PROBLEM: Report, word for word, every line of the material that contains "used".

◆ ◆ ◆ ◆ ◆

/-- What the marker of a changed record rests on is as it was. -/
structure Alike (s t : State) : Prop where
  mode : t.inPlaceMode = s.inPlaceMode
  current : ∀ id, t.current id = s.current id
  marked : ∀ id, s.tally.marked id → t.tally.marked id
  line : ∀ id x, t.line id = some x → ∃ y, s.line id = some y ∧ y.filling = x.filling ∧ y.dirty = x.dirty
theorem Alike.refl (s : State) : Alike s s := ⟨rfl, fun _ => rfl, fun _ h => h, fun _ x h => ⟨x, h, rfl, rfl⟩⟩
theorem Alike.trans {s t u : State} (h : Alike s t) (k : Alike t u) : Alike s u :=
  ⟨k.mode.trans h.mode, fun id => (k.current id).trans (h.current id), fun id m => k.marked id (h.marked id m), fun id x hx => by
    obtain ⟨y, hy, h1, h2⟩ := k.line id x hx
    obtain ⟨z, hz, h3, h4⟩ := h.line id y hy
    exact ⟨z, hz, h3.trans h1, h4.trans h2⟩⟩
theorem Alike.covered {s t : State} (h : Alike s t) {o : Option Nat} {c : TallyChange} (hc : s.covered o c) : t.covered o c := by
  rcases hc with hc | hc | hc | hc | hc
  · exact Or.inl (h.mode.trans hc)
  · exact Or.inr (Or.inl hc)
  · refine Or.inr (Or.inr (Or.inl ?_))
    unfold State.isNoChange at hc ⊢
    rw [h.current]; exact hc
  · exact Or.inr (Or.inr (Or.inr (Or.inl (h.marked _ hc))))
  · refine Or.inr (Or.inr (Or.inr (Or.inr (fun x hx => ?_))))
    obtain ⟨y, hy, h1, h2⟩ := h.line _ x hx
    rw [← h1, ← h2]
    exact hc y hy
theorem alike_foldl {α : Type} (f : State → α → State) (hf : ∀ s a, Alike s (f s a)) (xs : List α) (s : State) :
    Alike s (xs.foldl f s) := by
  induction xs generalizing s with
  | nil => exact Alike.refl s
  | cons x xs ih => exact (hf s x).trans (ih _)
theorem alike_of {s t : State} (h1 : t.tally = s.tally) (h2 : t.sup.op = s.sup.op) (h3 : t.sup.settings = s.sup.settings) : Alike s t := by
  refine ⟨by simp [State.inPlaceMode, h2, h3], fun id => ?_, fun id m => by rw [h1]; exact m, fun id x hx => ⟨x, ?_, rfl, rfl⟩⟩
  · simp [State.current, State.stored, State.line, State.castoutOf, State.prin, h1]
  · simpa [State.line, h1] using hx
theorem alike_prins {s t : State} (h1 : t.tally.cache = s.tally.cache) (h2 : t.tally.castout = s.tally.castout)
    (h3 : t.tally.writes = s.tally.writes) (h4 : t.sup = s.sup)
    (h5 : ∀ id, (t.prin id).map (fun p => (p.used, p.reserved)) = (s.prin id).map (fun p => (p.used, p.reserved)))
    (h6 : ∀ id, s.tally.marked id → t.tally.marked id) : Alike s t := by
  refine ⟨by simp [State.inPlaceMode, h4], fun id => ?_, h6, fun id x hx => ⟨x, ?_, rfl, rfl⟩⟩
  · have h := h5 id
    simp only [State.current, State.stored, State.line, State.castoutOf, h1, h2, h3]
    cases hs : s.prin id with
    | none => cases ht : t.prin id <;> simp_all
    | some p => cases ht : t.prin id <;> simp_all
  · simpa [State.line, h1] using hx
theorem alike_modPrin (s : State) (id : Nat) (f : Principal → Principal)
    (hf : ∀ p, (f p).used = p.used ∧ (f p).reserved = p.reserved ∧ (f p).marker = p.marker) : Alike s (s.modPrin id f) := by
  refine alike_prins rfl rfl rfl rfl (fun j => ?_) (fun j hj => ?_)
  · simp only [State.modPrin, State.prin, tget_tmod]
    split
    · cases tget s.tally.principals j <;> simp [hf]
    · rfl
  · obtain ⟨p, hp, hm⟩ := hj
    unfold Tally.marked
    simp only [State.modPrin, tget_tmod]
    split
    · exact ⟨f p, by simp [hp], (hf p).2.2.trans hm⟩
    · exact ⟨p, hp, hm⟩
theorem alike_writeMarkers (s : State) (ids : List Nat) : Alike s (s.writeMarkers ids) := by
  refine alike_prins rfl rfl rfl rfl (fun j => ?_) (fun j hj => ?_)
  · simp only [State.writeMarkers, State.prin, tget_tmap]
    cases tget s.tally.principals j with
    | none => rfl
    | some p => simp only [Option.map_some]; split <;> rfl
  · obtain ⟨p, hp, hm⟩ := hj
    unfold Tally.marked
    simp only [State.writeMarkers, tget_tmap, hp, Option.map_some]
    exact ⟨_, rfl, by split <;> simp [hm]⟩
theorem find_mapIf {xs : List Line} (p : Line → Bool) (f : Line → Line) (hf : ∀ x, (f x).id = x.id) (j : Nat) :
    (mapIf p f xs).find? (fun x => x.id == j) = (xs.find? fun x => x.id == j).map fun x => if p x then f x else x := by
  induction xs with
  | nil => rfl
  | cons x t ih =>
    have h1 : mapIf p f (x :: t) = (if p x then f x else x) :: mapIf p f t := rfl
    have h2 : (if p x = true then f x else x).id = x.id := by split <;> simp [hf]
    rw [h1]
    simp only [List.find?_cons, h2]
    split
    · rfl
    · exact ih
theorem alike_regatherIf (s : State) (again : TallyOp → Bool) : Alike s (s.regatherIf again) := by
  have hl : ∀ j, (s.regatherIf again).line j = (s.line j).map fun x =>
      if (s.tally.ops.any fun o => again o && decide (x.held = some o.num)) then { x with held := none } else x := by
    intro j
    exact find_mapIf (fun x => s.tally.ops.any fun o => again o && decide (x.held = some o.num)) (fun x => { x with held := none }) (fun _ => rfl) j
  refine ⟨rfl, fun j => ?_, fun _ h => h, fun j x hx => ?_⟩
  · have h2 : (s.regatherIf again).stored j = s.stored j := rfl
    have h3 : (s.regatherIf again).castoutOf j = s.castoutOf j := rfl
    simp only [State.current, hl, h2, h3]
    cases s.line j with
    | none => rfl
    | some x => simp only [Option.map_some]; split <;> rfl
  · rw [hl] at hx
    cases hy : s.line j with
    | none => rw [hy] at hx; cases hx
    | some y =>
      rw [hy] at hx
      simp only [Option.map_some, Option.some.injEq] at hx
      refine ⟨y, rfl, ?_⟩
      rw [← hx]
      split <;> exact ⟨rfl, rfl⟩
theorem queueTo_kept (b : NoticeBody) (n : Notice) (ls : List Link) (s : State) :
    (State.queueTo b n ls s).tally = s.tally ∧ (State.queueTo b n ls s).sup = s.sup := by
  induction ls generalizing s with
  | nil => exact ⟨rfl, rfl⟩
  | cons l ls ih =>
    unfold State.queueTo
    split
    · exact ih (s.modLink _ _)
    · exact ih s
theorem alike_raise (s : State) (b : NoticeBody) : Alike s (s.raise b) := by
  unfold State.raise
  have h := queueTo_kept b { clock := s.sup.clock, body := b } allLinks (s.modSup fun u =>
    { u with
      raised := modAt u.raised b.cls countUp
      startup := if u.op = .loading ∧ u.startup.length < Config.startupSize then u.startup ++ [{ clock := s.sup.clock, body := b }]
        else u.startup })
  exact alike_of h.1 (by rw [h.2]; rfl) (by rw [h.2]; rfl)
theorem alike_underflow (s : State) (p b : Nat) (l : Link) : Alike s (s.underflow p b l) := by
  unfold State.underflow
  split
  · exact alike_raise _ _
  · exact Alike.refl _
theorem alike_jobNotices (s : State) (j : Job) : Alike s (s.jobNotices j) := by
  unfold State.jobNotices
  split
  · exact alike_underflow _ _ _ _
  · exact alike_underflow _ _ _ _
  · split
    · exact alike_underflow _ _ _ _
    · exact Alike.refl _
  · exact Alike.refl _
theorem alike_memberUnsettled (s : State) (pool : Nat) : Alike s (s.memberUnsettled pool) := by
  unfold State.memberUnsettled
  exact (alike_modPrin s pool (fun p => { p with unsettledMembers := p.unsettledMembers + 1, unsettled := true }) (fun _ => ⟨rfl, rfl, rfl⟩)).trans
    (alike_prins rfl rfl rfl rfl (fun _ => rfl) (fun _ h => h))
theorem alike_moveCounts (s : State) (p : Principal) (id : Nat) (c : EditChanges) : Alike s (s.moveCounts p id c) := by
  unfold State.moveCounts
  refine (alike_foldl _ (fun t pool => ?_) _ _).trans (alike_foldl _ (fun t pool => ?_) _ _)
  · have h : Alike t (t.modMembers pool (· - 1)) := alike_modPrin _ _ _ (fun _ => ⟨rfl, rfl, rfl⟩)
    dsimp only
    split
    · exact h.trans (alike_modPrin _ _ _ (fun _ => ⟨rfl, rfl, rfl⟩))
    · exact h
  · have h : Alike t (t.modMembers pool (· + 1)) := alike_modPrin _ _ _ (fun _ => ⟨rfl, rfl, rfl⟩)
    dsimp only
    split
    · exact h.trans (alike_memberUnsettled _ _)
    · exact h
theorem covered_jobRecords {s : State} {o : TallyOp} {c : TallyChange} (hm : c ∈ s.changesOf o)
    {t : State} (ht : Alike s t) (hc : t.covered o.job.settled c) : (t.jobRecords o.job).covered o.job.settled c := by
  unfold State.jobRecords
  split
  · split
    · exact (alike_foldl (fun (s : State) pool => s.modPrin pool fun q => { q with unsettledMembers := q.unsettledMembers - 1 })
        (fun t pool => alike_modPrin _ _ _ (fun _ => ⟨rfl, rfl, rfl⟩)) _ _).covered hc
    · exact hc
  · split
    · dsimp only
      have h1 := fun (id : Nat) p e => (alike_moveCounts t p id e).trans (alike_modPrin _ id (fun p : Principal =>
        { p with cls := e.cls.getD p.cls, soft := newField e.soft p.soft, hard := newField e.hard p.hard, course := newField e.course p.course, dept := newField e.dept p.dept }) (fun _ => ⟨rfl, rfl, rfl⟩))
      split
      · exact ((h1 _ _ _).trans (alike_regatherIf _ _)).covered hc
      · exact (h1 _ _ _).covered hc
    · exact hc
  · rename_i hj
    rw [State.changesOf, hj] at hm
    cases hm
  · exact hc
theorem sound_applyOp {s : State} (num : Nat)
    (hc : ∀ o, s.op num = some o → ∀ c ∈ s.changesOf o, s.covered o.job.settled c) (hb : s.sound) : (State.applyOp s num).sound := by
  unfold State.applyOp
  split
  · exact hb
  · rename_i o ho
    extract_lets cs graceIds recountIds before s1 s2 writes noted src s3 s4 s5 s6 s7
    have h1 : s1.sound := sound_jobNotices _ hb
    have h2 : s2.sound := sound_applyChanges' _ _ _ (fun c hm => covered_jobRecords hm (alike_jobNotices _ _)
      ((alike_jobNotices _ _).covered (hc o ho c hm))) (sound_jobRecords _ h1)
    clear_value s2
    have h3 : s3.sound := by
      unfold s3
      simp only [sound_mk]
      exact sound_chTally (fun hy => hy) h2
    clear_value s3
    have h5 : s5.sound := sound_foldl _ _ (fun _ _ h => sound_beginRecount _ h) (sound_evalGraceAll _ h3)
    clear_value s5
    exact sound_completeOp _ (sound_jobApplied _ (sound_releaseLines _ _ (sound_modOp _ _ h5)))
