-- ==== Sys2Proof/Laws/SupKept.lean ====
section
/-! SUPPORT. The Supervisor's registers left alone: one lemma for each operation that changes none of
them. -/

namespace Sys2Proof.Machine

theorem supKept_mk (v u : Supervisor) (ls t c r st o p pe se) : supKept v (State.mk u ls t c r st o p pe se).sup = supKept v u := rfl

variable {u0 : Supervisor}

theorem supKept_refl (u : Supervisor) : supKept u u := by simp [supKept]
theorem supKept_foldl {α : Type} (f : State → α → State) (xs : List α) {s : State}
    (hf : ∀ s x, supKept u0 s.sup → supKept u0 (f s x).sup) (h : supKept u0 s.sup) : supKept u0 (xs.foldl f s).sup := by
  induction xs generalizing s with
  | nil => exact h
  | cons x xs ih => exact ih (hf s x h)
theorem supKept_iter (n : Nat) (f : State → State) {s : State}
    (hf : ∀ s, supKept u0 s.sup → supKept u0 (f s).sup) (h : supKept u0 s.sup) : supKept u0 (iter n f s).sup := by
  induction n generalizing s with
  | zero => exact h
  | succ n ih => exact ih (hf s h)
theorem supKept_modLink {s : State} (l : Link) (f : LinkRec → LinkRec) (h : supKept u0 s.sup) : supKept u0 (s.modLink l f).sup := h
theorem supKept_modSup {s : State} (f : Supervisor → Supervisor) (hf : ∀ v, supKept u0 v → supKept u0 (f v))
    (h : supKept u0 s.sup) : supKept u0 (s.modSup f).sup := hf _ h
theorem supKept_draw {s : State} (h : supKept u0 s.sup) : supKept u0 s.draw.2.sup := h
theorem supKept_commit' {s : State} (vol ext owner loc occ : Nat) (codes : Option (List Code))
    (h : supKept u0 (s.applyCommit vol ext owner (s.commit vol ext owner loc occ codes).1).sup) :
    supKept u0 (s.commit vol ext owner loc occ codes).2.sup := h

theorem supKept_send {s : State} (o : Output) (hb : supKept u0 s.sup) : supKept u0 (State.send s o).sup := by
  unfold State.send
  with_reducible assumption

theorem supKept_setPrin {s : State} (id : Nat) (p : Principal) (hb : supKept u0 s.sup) : supKept u0 (State.setPrin s id p).sup := by
  unfold State.setPrin
  with_reducible assumption

theorem supKept_modPrin {s : State} (id : Nat) (f : Principal → Principal) (hb : supKept u0 s.sup) : supKept u0 (State.modPrin s id f).sup := by
  unfold State.modPrin
  with_reducible assumption

theorem supKept_modVolume {s : State} (vol : Nat) (f : Volume → Volume) (hb : supKept u0 s.sup) : supKept u0 (State.modVolume s vol f).sup := by
  unfold State.modVolume
  with_reducible assumption

theorem supKept_setExtent {s : State} (vol ext : Nat) (e : Extent) (hb : supKept u0 s.sup) : supKept u0 (State.setExtent s vol ext e).sup := by
  unfold State.setExtent
  with_reducible assumption

theorem supKept_modSnapshot {s : State} (vol gen : Nat) (f : Snapshot → Snapshot) (hb : supKept u0 s.sup) : supKept u0 (State.modSnapshot s vol gen f).sup := by
  unfold State.modSnapshot
  with_reducible assumption

theorem supKept_setDues {s : State} (vol : Nat) (d : Dues) (hb : supKept u0 s.sup) : supKept u0 (State.setDues s vol d).sup := by
  unfold State.setDues
  with_reducible assumption

theorem supKept_modRestore {s : State} (rec : Nat) (f : Restore → Restore) (hb : supKept u0 s.sup) : supKept u0 (State.modRestore s rec f).sup := by
  unfold State.modRestore
  with_reducible assumption

theorem supKept_modStep {s : State} (rec i : Nat) (f : Step → Step) (hb : supKept u0 s.sup) : supKept u0 (State.modStep s rec i f).sup := by
  unfold State.modStep
  repeat' first
    | with_reducible assumption
    | with_reducible apply supKept_modRestore

theorem supKept_modSlot {s : State} (n : Nat) (f : Slot → Slot) (hb : supKept u0 s.sup) : supKept u0 (State.modSlot s n f).sup := by
  unfold State.modSlot
  with_reducible assumption

theorem supKept_freeSlot {s : State} (n : Nat) (hb : supKept u0 s.sup) : supKept u0 (State.freeSlot s n).sup := by
  unfold State.freeSlot
  with_reducible assumption

theorem supKept_freeSlotsIf {s : State} (p : Slot → Bool) (hb : supKept u0 s.sup) : supKept u0 (State.freeSlotsIf s p).sup := by
  unfold State.freeSlotsIf
  with_reducible assumption

theorem supKept_modPlan {s : State} (vol : Nat) (f : PlanVol → PlanVol) (hb : supKept u0 s.sup) : supKept u0 (State.modPlan s vol f).sup := by
  unfold State.modPlan
  with_reducible assumption

theorem supKept_modEntry {s : State} (num : Nat) (f : ShipEntry → ShipEntry) (hb : supKept u0 s.sup) : supKept u0 (State.modEntry s num f).sup := by
  unfold State.modEntry
  with_reducible assumption

theorem supKept_modRepair {s : State} (n : Nat) (f : Repair → Repair) (hb : supKept u0 s.sup) : supKept u0 (State.modRepair s n f).sup := by
  unfold State.modRepair
  with_reducible assumption

theorem supKept_modItem {s : State} (n : Nat) (f : WorkItem → WorkItem) (hb : supKept u0 s.sup) : supKept u0 (State.modItem s n f).sup := by
  unfold State.modItem
  with_reducible assumption

theorem supKept_queueTo {s : State} (b : NoticeBody) (n : Notice) (ls : List Link) (h : supKept u0 s.sup) :
    supKept u0 (State.queueTo b n ls s).sup := by
  induction ls generalizing s with
  | nil => exact h
  | cons l ls ih =>
    unfold State.queueTo
    refine ih ?_
    split
    · exact h
    · exact h

theorem supKept_raise {s : State} (b : NoticeBody) (hb : supKept u0 s.sup) : supKept u0 (State.raise s b).sup := by
  unfold State.raise
  repeat' first
    | with_reducible assumption
    | with_reducible apply supKept_queueTo
    | ((with_reducible refine supKept_modSup _ ?_ ?_); exact fun _ hs => hs)

theorem supKept_busy {s : State} (l : Link) (hb : supKept u0 s.sup) : supKept u0 (State.busy s l).sup := by
  unfold State.busy
  repeat' first
    | with_reducible assumption
    | with_reducible refine supKept_modLink _ _ ?_

theorem supKept_restartIdle {s : State} (l : Link) (hb : supKept u0 s.sup) : supKept u0 (State.restartIdle s l).sup := by
  unfold State.restartIdle
  repeat' first
    | with_reducible assumption
    | with_reducible refine supKept_modLink _ _ ?_

theorem supKept_replyAtOnce {s : State} (l : Link) (tag : Nat) (k : ReqKind) (st : Status) (hb : supKept u0 s.sup) : supKept u0 (State.replyAtOnce s l tag k st).sup := by
  unfold State.replyAtOnce
  repeat' first
    | with_reducible assumption
    | with_reducible refine supKept_modLink _ _ ?_

theorem supKept_reply {s : State} (l : Link) (req : Nat) (st : Status) (body : ReplyBody) (hb : supKept u0 s.sup) : supKept u0 (State.reply s l req st body).sup := by
  unfold State.reply
  repeat' first
    | with_reducible assumption
    | with_reducible apply supKept_restartIdle
    | with_reducible refine supKept_modLink _ _ ?_

theorem supKept_handNotice {s : State} (l : Link) (b : DirBody) (hb : supKept u0 s.sup) : supKept u0 (State.handNotice s l b).sup := by
  unfold State.handNotice
  repeat' first
    | with_reducible assumption
    | with_reducible apply supKept_busy
    | with_reducible refine supKept_modLink _ _ ?_

theorem supKept_handDirective {s : State} (l : Link) (k : DirKind) (who : Issuer) (refs : List (Nat × Nat × Nat)) (b : DirBody) (chunks : List (Nat × Nat)) (hb : supKept u0 s.sup) : supKept u0 (State.handDirective s l k who refs b chunks).sup := by
  unfold State.handDirective
  repeat' first
    | with_reducible assumption
    | with_reducible apply supKept_busy
    | with_reducible refine supKept_modLink _ _ ?_

theorem supKept_waitPlace {s : State} (l : Link) (who : Issuer) (hb : supKept u0 s.sup) : supKept u0 (State.waitPlace s l who).sup := by
  unfold State.waitPlace
  repeat' first
    | with_reducible assumption
    | with_reducible refine supKept_modLink _ _ ?_

theorem supKept_leavePlaces {s : State} (who : Issuer) (hb : supKept u0 s.sup) : supKept u0 (State.leavePlaces s who).sup := by
  unfold State.leavePlaces
  repeat' first
    | with_reducible assumption
    | with_reducible refine supKept_foldl _ _ (fun _ _ _ => ?_) ?_
    | with_reducible refine supKept_modLink _ _ ?_

theorem supKept_endDirective {s : State} (l : Link) (tag : Nat) (hb : supKept u0 s.sup) : supKept u0 (State.endDirective s l tag).sup := by
  unfold State.endDirective
  repeat' first
    | with_reducible assumption
    | with_reducible apply supKept_restartIdle
    | with_reducible refine supKept_modLink _ _ ?_

theorem supKept_setGrace {s : State} (id : Nat) (g : Grace) (hb : supKept u0 s.sup) : supKept u0 (State.setGrace s id g).sup := by
  unfold State.setGrace
  repeat' first
    | with_reducible assumption
    | with_reducible apply supKept_modPrin

theorem supKept_leaveGraceQueue {s : State} (id : Nat) (hb : supKept u0 s.sup) : supKept u0 (State.leaveGraceQueue s id).sup := by
  unfold State.leaveGraceQueue
  with_reducible assumption

theorem supKept_enterGrace {s : State} (id deadline : Nat) (hb : supKept u0 s.sup) : supKept u0 (State.enterGrace s id deadline).sup := by
  unfold State.enterGrace
  try dsimp only
  repeat' first
    | with_reducible assumption
    | with_reducible apply supKept_setGrace
    | split

theorem supKept_expire {s : State} (id : Nat) (hb : supKept u0 s.sup) : supKept u0 (State.expire s id).sup := by
  unfold State.expire
  repeat' first
    | with_reducible assumption
    | with_reducible apply supKept_leaveGraceQueue
    | with_reducible apply supKept_raise
    | with_reducible apply supKept_setGrace
    | split

theorem supKept_lazyExpire {s : State} (id : Nat) (hb : supKept u0 s.sup) : supKept u0 (State.lazyExpire s id).sup := by
  unfold State.lazyExpire
  repeat' first
    | with_reducible assumption
    | with_reducible apply supKept_expire
    | split

theorem supKept_lazyExpireAll {s : State} (ids : List Nat) (hb : supKept u0 s.sup) : supKept u0 (State.lazyExpireAll s ids).sup := by
  unfold State.lazyExpireAll
  repeat' first
    | with_reducible assumption
    | with_reducible apply supKept_lazyExpire
    | with_reducible refine supKept_foldl _ _ (fun _ _ _ => ?_) ?_

theorem supKept_evalGrace {s : State} (id : Nat) (hb : supKept u0 s.sup) : supKept u0 (State.evalGrace s id).sup := by
  unfold State.evalGrace
  try dsimp only
  repeat' first
    | with_reducible assumption
    | with_reducible apply supKept_enterGrace
    | with_reducible apply supKept_leaveGraceQueue
    | with_reducible apply supKept_raise
    | with_reducible apply supKept_setGrace
    | split

theorem supKept_evalGraceAll {s : State} (ids : List Nat) (hb : supKept u0 s.sup) : supKept u0 (State.evalGraceAll s ids).sup := by
  unfold State.evalGraceAll
  repeat' first
    | with_reducible assumption
    | with_reducible apply supKept_evalGrace
    | with_reducible refine supKept_foldl _ _ (fun _ _ _ => ?_) ?_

◆ ◆ ◆ ◆ ◆

COMPLETED EXERCISE:
    (h5 : ∀ id, (t.prin id).map (fun p => (p.used, p.reserved)) = (s.prin id).map (fun p => (p.used, p.reserved)))
    (hf : ∀ p, (f p).used = p.used ∧ (f p).reserved = p.reserved ∧ (f p).marker = p.marker) : Alike s (s.modPrin id f) := by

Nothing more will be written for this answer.